Task instructions:
In the material below, find the line containing "wd + v) (hv" and the line containing "have c0 : (fld w0 0 24", then reproduce exactly both of them and every line between, and nothing else.

▼

-- ==== Sys2Proof/Laws/PerInstr.lean ====
section
/-! SUPPORT. Statements made for each instruction as syntax. RoundTrip: a well-formed instruction is read back from
its encoding, which is a word (02_words.md R29 to R35; 10_matrix.md R229). -/

set_option linter.unusedSimpArgs false

namespace Sys2Proof.Laws

def RoundTrip.Statement (i : Instr) : Prop :=
  i.wellFormed = true →
    (if i.isMWord then decodeMatrixWord (encode i) = .ok i else decodeWord (encode i) = .ok i) ∧ encode i < 2 ^ 32

/-- A field is read where its value stands. -/
theorem bits_eq {wd : Nat} {w lo : Nat} {x : BitVec wd} (h : w / 2 ^ lo % 2 ^ wd = x.toNat) : bits w lo wd = x := by
  apply BitVec.eq_of_toNat_eq
  simp [bits, fld, h]

/-- The lowest field of what is left of a word, and what is left above it. -/
theorem nextField {w x v lo wd : Nat} (h : w / 2 ^ lo = x * 2 ^ wd + v) (hv : v < 2 ^ wd) :
    w / 2 ^ lo % 2 ^ wd = v ∧ w / 2 ^ (lo + wd) = x := by
  have p : 0 < 2 ^ wd := Nat.two_pow_pos wd
  refine ⟨?_, ?_⟩
  · rw [h, Nat.mul_comm, Nat.mul_add_mod, Nat.mod_eq_of_lt hv]
  · rw [Nat.pow_add, ← Nat.div_div_eq_div_mul, h, Nat.mul_comm, Nat.mul_add_div p, Nat.div_eq_of_lt hv, Nat.add_zero]

/-- The opcode's halves. -/
theorem opcode {w k : Nat} (h : w / 2 ^ 24 = k) : fld w 28 4 = k / 16 % 16 ∧ fld w 24 4 = k % 16 := by
  subst h; unfold fld; omega

/-- An instruction of the splits' map is read back when the map reads it from its word. -/
theorem laneWord {i : Instr} {w k : Nat} (m : i.isMWord = false) (e : encode i = w) (b : w / 2 ^ 24 = k) (hk : k < 256)
    (d : decodeMajor w = .ok i) : RoundTrip.Statement i := by
  intro _
  rw [m, e]
  refine ⟨?_, by omega⟩
  simp [decodeWord, d]

/-- The same for the matrix stream's words. -/
theorem streamWord {i : Instr} {w k : Nat} (m : i.isMWord = true) (e : encode i = w) (b : w / 2 ^ 24 = k) (hk : k < 256)
    (d : decodeM w = .ok i) : RoundTrip.Statement i := by
  intro _
  rw [m, e]
  refine ⟨?_, by omega⟩
  simp [decodeMatrixWord, d]


theorem RoundTrip.nop : RoundTrip.Statement (.nop) := by
  have e : encode (.nop) = packWord 0 [(0x1, 8), (0, 24)] := rfl
  simp only [packWord] at e
  obtain ⟨w0, hw⟩ : ∃ w0, encode (.nop) = w0 := ⟨_, rfl⟩
  rw [hw] at e
  have g0 := (Nat.div_one w0).trans e
  have n0 := nextField (lo := 0) g0 (by decide)
  have ho : w0 / 2 ^ 24 = 1 := n0.2
  refine laneWord rfl hw ho (by decide) ?_
  have hi : fld w0 28 4 = 0 := (opcode ho).1
  have lo : fld w0 24 4 = 1 := (opcode ho).2
  have r0_24 : fld w0 0 24 = 0 := n0.1
  have c0 : (fld w0 0 24 == 0) = true := by simp [r0_24]
  unfold decodeMajor; rw [hi]; simp only []; unfold decodeMajor0; rw [lo]; simp only [c0, cond_true]

theorem RoundTrip.mov (d : BitVec 6) (a : BitVec 6) (p : BitVec 3) : RoundTrip.Statement (.mov d a p) := by
  have e : encode (.mov d a p) = packWord 0 [(0x2, 8), (d.toNat, 6), (a.toNat, 6), (p.toNat, 3), (0, 9)] := rfl
  simp only [packWord] at e
  obtain ⟨w0, hw⟩ : ∃ w0, encode (.mov d a p) = w0 := ⟨_, rfl⟩
  rw [hw] at e
  have g0 := (Nat.div_one w0).trans e
  have n0 := nextField (lo := 0) g0 (by decide)
  have n1 := nextField (lo := 9) n0.2 p.isLt
  have n2 := nextField (lo := 12) n1.2 a.isLt
  have n3 := nextField (lo := 18) n2.2 d.isLt
  have ho : w0 / 2 ^ 24 = 2 := n3.2
  refine laneWord rfl hw ho (by decide) ?_
  have hi : fld w0 28 4 = 0 := (opcode ho).1
  have lo : fld w0 24 4 = 2 := (opcode ho).2
  have e_d : bits w0 18 6 = d := bits_eq n3.1
  have e_a : bits w0 12 6 = a := bits_eq n2.1
  have e_p : bits w0 9 3 = p := bits_eq n1.1
  have r0_9 : fld w0 0 9 = 0 := n0.1
  have c0 : (fld w0 0 9 == 0) = true := by simp [r0_9]
  unfold decodeMajor; rw [hi]; simp only []; unfold decodeMajor0; rw [lo]; simp only [c0, cond_true]; rw [e_d, e_a, e_p]

theorem RoundTrip.movi (d : BitVec 6) (imm : BitVec 12) : RoundTrip.Statement (.movi d imm) := by
  have e : encode (.movi d imm) = packWord 0 [(0x3, 8), (d.toNat, 6), (0, 6), (imm.toNat, 12)] := rfl
  simp only [packWord] at e
  obtain ⟨w0, hw⟩ : ∃ w0, encode (.movi d imm) = w0 := ⟨_, rfl⟩
  rw [hw] at e
  have g0 := (Nat.div_one w0).trans e
  have n0 := nextField (lo := 0) g0 imm.isLt
  have n1 := nextField (lo := 12) n0.2 (by decide)
  have n2 := nextField (lo := 18) n1.2 d.isLt
  have ho : w0 / 2 ^ 24 = 3 := n2.2
  refine laneWord rfl hw ho (by decide) ?_
  have hi : fld w0 28 4 = 0 := (opcode ho).1
  have lo : fld w0 24 4 = 3 := (opcode ho).2
  have e_d : bits w0 18 6 = d := bits_eq n2.1
  have e_imm : bits w0 0 12 = imm := bits_eq n0.1
  have r12_6 : fld w0 12 6 = 0 := n1.1
  have c0 : (fld w0 12 6 == 0) = true := by simp [r12_6]
  unfold decodeMajor; rw [hi]; simp only []; unfold decodeMajor0; rw [lo]; simp only [c0, cond_true]; rw [e_d, e_imm]

theorem RoundTrip.iadd (d : BitVec 6) (a : BitVec 6) (p : BitVec 3) (b : BitVec 6) (q : BitVec 3) : RoundTrip.Statement (.iadd d a p b q) := by
  have e : encode (.iadd d a p b q) = packWord 0 [(0x4, 8), (d.toNat, 6), (a.toNat, 6), (p.toNat, 3), (b.toNat, 6), (q.toNat, 3)] := rfl
  simp only [packWord] at e
  obtain ⟨w0, hw⟩ : ∃ w0, encode (.iadd d a p b q) = w0 := ⟨_, rfl⟩
  rw [hw] at e
  have g0 := (Nat.div_one w0).trans e
  have n0 := nextField (lo := 0) g0 q.isLt
  have n1 := nextField (lo := 3) n0.2 b.isLt
  have n2 := nextField (lo := 9) n1.2 p.isLt
  have n3 := nextField (lo := 12) n2.2 a.isLt
  have n4 := nextField (lo := 18) n3.2 d.isLt
  have ho : w0 / 2 ^ 24 = 4 := n4.2
  refine laneWord rfl hw ho (by decide) ?_
  have hi : fld w0 28 4 = 0 := (opcode ho).1
  have lo : fld w0 24 4 = 4 := (opcode ho).2
  have e_d : bits w0 18 6 = d := bits_eq n4.1
  have e_a : bits w0 12 6 = a := bits_eq n3.1
  have e_p : bits w0 9 3 = p := bits_eq n2.1
  have e_b : bits w0 3 6 = b := bits_eq n1.1
  have e_q : bits w0 0 3 = q := bits_eq n0.1
  unfold decodeMajor; rw [hi]; simp only []; unfold decodeMajor0; rw [lo]; simp only []; rw [e_d, e_a, e_p, e_b, e_q]

theorem RoundTrip.isub (d : BitVec 6) (a : BitVec 6) (p : BitVec 3) (b : BitVec 6) (q : BitVec 3) : RoundTrip.Statement (.isub d a p b q) := by
  have e : encode (.isub d a p b q) = packWord 0 [(0x5, 8), (d.toNat, 6), (a.toNat, 6), (p.toNat, 3), (b.toNat, 6), (q.toNat, 3)] := rfl
  simp only [packWord] at e
  obtain ⟨w0, hw⟩ : ∃ w0, encode (.isub d a p b q) = w0 := ⟨_, rfl⟩
  rw [hw] at e
  have g0 := (Nat.div_one w0).trans e
  have n0 := nextField (lo := 0) g0 q.isLt
  have n1 := nextField (lo := 3) n0.2 b.isLt
  have n2 := nextField (lo := 9) n1.2 p.isLt
  have n3 := nextField (lo := 12) n2.2 a.isLt
  have n4 := nextField (lo := 18) n3.2 d.isLt
  have ho : w0 / 2 ^ 24 = 5 := n4.2
  refine laneWord rfl hw ho (by decide) ?_
  have hi : fld w0 28 4 = 0 := (opcode ho).1
  have lo : fld w0 24 4 = 5 := (opcode ho).2
  have e_d : bits w0 18 6 = d := bits_eq n4.1
  have e_a : bits w0 12 6 = a := bits_eq n3.1
  have e_p : bits w0 9 3 = p := bits_eq n2.1
  have e_b : bits w0 3 6 = b := bits_eq n1.1
  have e_q : bits w0 0 3 = q := bits_eq n0.1
  unfold decodeMajor; rw [hi]; simp only []; unfold decodeMajor0; rw [lo]; simp only []; rw [e_d, e_a, e_p, e_b, e_q]

theorem RoundTrip.imul (d : BitVec 6) (a : BitVec 6) (p : BitVec 3) (b : BitVec 6) (q : BitVec 3) : RoundTrip.Statement (.imul d a p b q) := by
  have e : encode (.imul d a p b q) = packWord 0 [(0x6, 8), (d.toNat, 6), (a.toNat, 6), (p.toNat, 3), (b.toNat, 6), (q.toNat, 3)] := rfl
  simp only [packWord] at e
  obtain ⟨w0, hw⟩ : ∃ w0, encode (.imul d a p b q) = w0 := ⟨_, rfl⟩
  rw [hw] at e
  have g0 := (Nat.div_one w0).trans e
  have n0 := nextField (lo := 0) g0 q.isLt
  have n1 := nextField (lo := 3) n0.2 b.isLt
  have n2 := nextField (lo := 9) n1.2 p.isLt
  have n3 := nextField (lo := 12) n2.2 a.isLt
  have n4 := nextField (lo := 18) n3.2 d.isLt
  have ho : w0 / 2 ^ 24 = 6 := n4.2
  refine laneWord rfl hw ho (by decide) ?_
  have hi : fld w0 28 4 = 0 := (opcode ho).1
  have lo : fld w0 24 4 = 6 := (opcode ho).2
  have e_d : bits w0 18 6 = d := bits_eq n4.1
  have e_a : bits w0 12 6 = a := bits_eq n3.1
  have e_p : bits w0 9 3 = p := bits_eq n2.1
  have e_b : bits w0 3 6 = b := bits_eq n1.1
  have e_q : bits w0 0 3 = q := bits_eq n0.1
  unfold decodeMajor; rw [hi]; simp only []; unfold decodeMajor0; rw [lo]; simp only []; rw [e_d, e_a, e_p, e_b, e_q]

theorem RoundTrip.imulh (d : BitVec 6) (a : BitVec 6) (p : BitVec 3) (b : BitVec 6) (q : BitVec 3) : RoundTrip.Statement (.imulh d a p b q) := by
  have e : encode (.imulh d a p b q) = packWord 0 [(0x7, 8), (d.toNat, 6), (a.toNat, 6), (p.toNat, 3), (b.toNat, 6), (q.toNat, 3)] := rfl
  simp only [packWord] at e
  obtain ⟨w0, hw⟩ : ∃ w0, encode (.imulh d a p b q) = w0 := ⟨_, rfl⟩
  rw [hw] at e
  have g0 := (Nat.div_one w0).trans e
  have n0 := nextField (lo := 0) g0 q.isLt
  have n1 := nextField (lo := 3) n0.2 b.isLt
  have n2 := nextField (lo := 9) n1.2 p.isLt
  have n3 := nextField (lo := 12) n2.2 a.isLt
  have n4 := nextField (lo := 18) n3.2 d.isLt
  have ho : w0 / 2 ^ 24 = 7 := n4.2
  refine laneWord rfl hw ho (by decide) ?_
  have hi : fld w0 28 4 = 0 := (opcode ho).1
  have lo : fld w0 24 4 = 7 := (opcode ho).2
  have e_d : bits w0 18 6 = d := bits_eq n4.1
  have e_a : bits w0 12 6 = a := bits_eq n3.1
  have e_p : bits w0 9 3 = p := bits_eq n2.1
  have e_b : bits w0 3 6 = b := bits_eq n1.1
  have e_q : bits w0 0 3 = q := bits_eq n0.1
  unfold decodeMajor; rw [hi]; simp only []; unfold decodeMajor0; rw [lo]; simp only []; rw [e_d, e_a, e_p, e_b, e_q]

▲

Task response:
theorem nextField {w x v lo wd : Nat} (h : w / 2 ^ lo = x * 2 ^ wd + v) (hv : v < 2 ^ wd) :
    w / 2 ^ lo % 2 ^ wd = v ∧ w / 2 ^ (lo + wd) = x := by
  have p : 0 < 2 ^ wd := Nat.two_pow_pos wd
  refine ⟨?_, ?_⟩
  · rw [h, Nat.mul_comm, Nat.mul_add_mod, Nat.mod_eq_of_lt hv]
  · rw [Nat.pow_add, ← Nat.div_div_eq_div_mul, h, Nat.mul_comm, Nat.mul_add_div p, Nat.div_eq_of_lt hv, Nat.add_zero]

/-- The opcode's halves. -/
theorem opcode {w k : Nat} (h : w / 2 ^ 24 = k) : fld w 28 4 = k / 16 % 16 ∧ fld w 24 4 = k % 16 := by
  subst h; unfold fld; omega

/-- An instruction of the splits' map is read back when the map reads it from its word. -/
theorem laneWord {i : Instr} {w k : Nat} (m : i.isMWord = false) (e : encode i = w) (b : w / 2 ^ 24 = k) (hk : k < 256)
    (d : decodeMajor w = .ok i) : RoundTrip.Statement i := by
  intro _
  rw [m, e]
  refine ⟨?_, by omega⟩
  simp [decodeWord, d]

/-- The same for the matrix stream's words. -/
theorem streamWord {i : Instr} {w k : Nat} (m : i.isMWord = true) (e : encode i = w) (b : w / 2 ^ 24 = k) (hk : k < 256)
    (d : decodeM w = .ok i) : RoundTrip.Statement i := by
  intro _
  rw [m, e]
  refine ⟨?_, by omega⟩
  simp [decodeMatrixWord, d]


theorem RoundTrip.nop : RoundTrip.Statement (.nop) := by
  have e : encode (.nop) = packWord 0 [(0x1, 8), (0, 24)] := rfl
  simp only [packWord] at e
  obtain ⟨w0, hw⟩ : ∃ w0, encode (.nop) = w0 := ⟨_, rfl⟩
  rw [hw] at e
  have g0 := (Nat.div_one w0).trans e
  have n0 := nextField (lo := 0) g0 (by decide)
  have ho : w0 / 2 ^ 24 = 1 := n0.2
  refine laneWord rfl hw ho (by decide) ?_
  have hi : fld w0 28 4 = 0 := (opcode ho).1
  have lo : fld w0 24 4 = 1 := (opcode ho).2
  have r0_24 : fld w0 0 24 = 0 := n0.1
  have c0 : (fld w0 0 24 == 0) = true := by simp [r0_24]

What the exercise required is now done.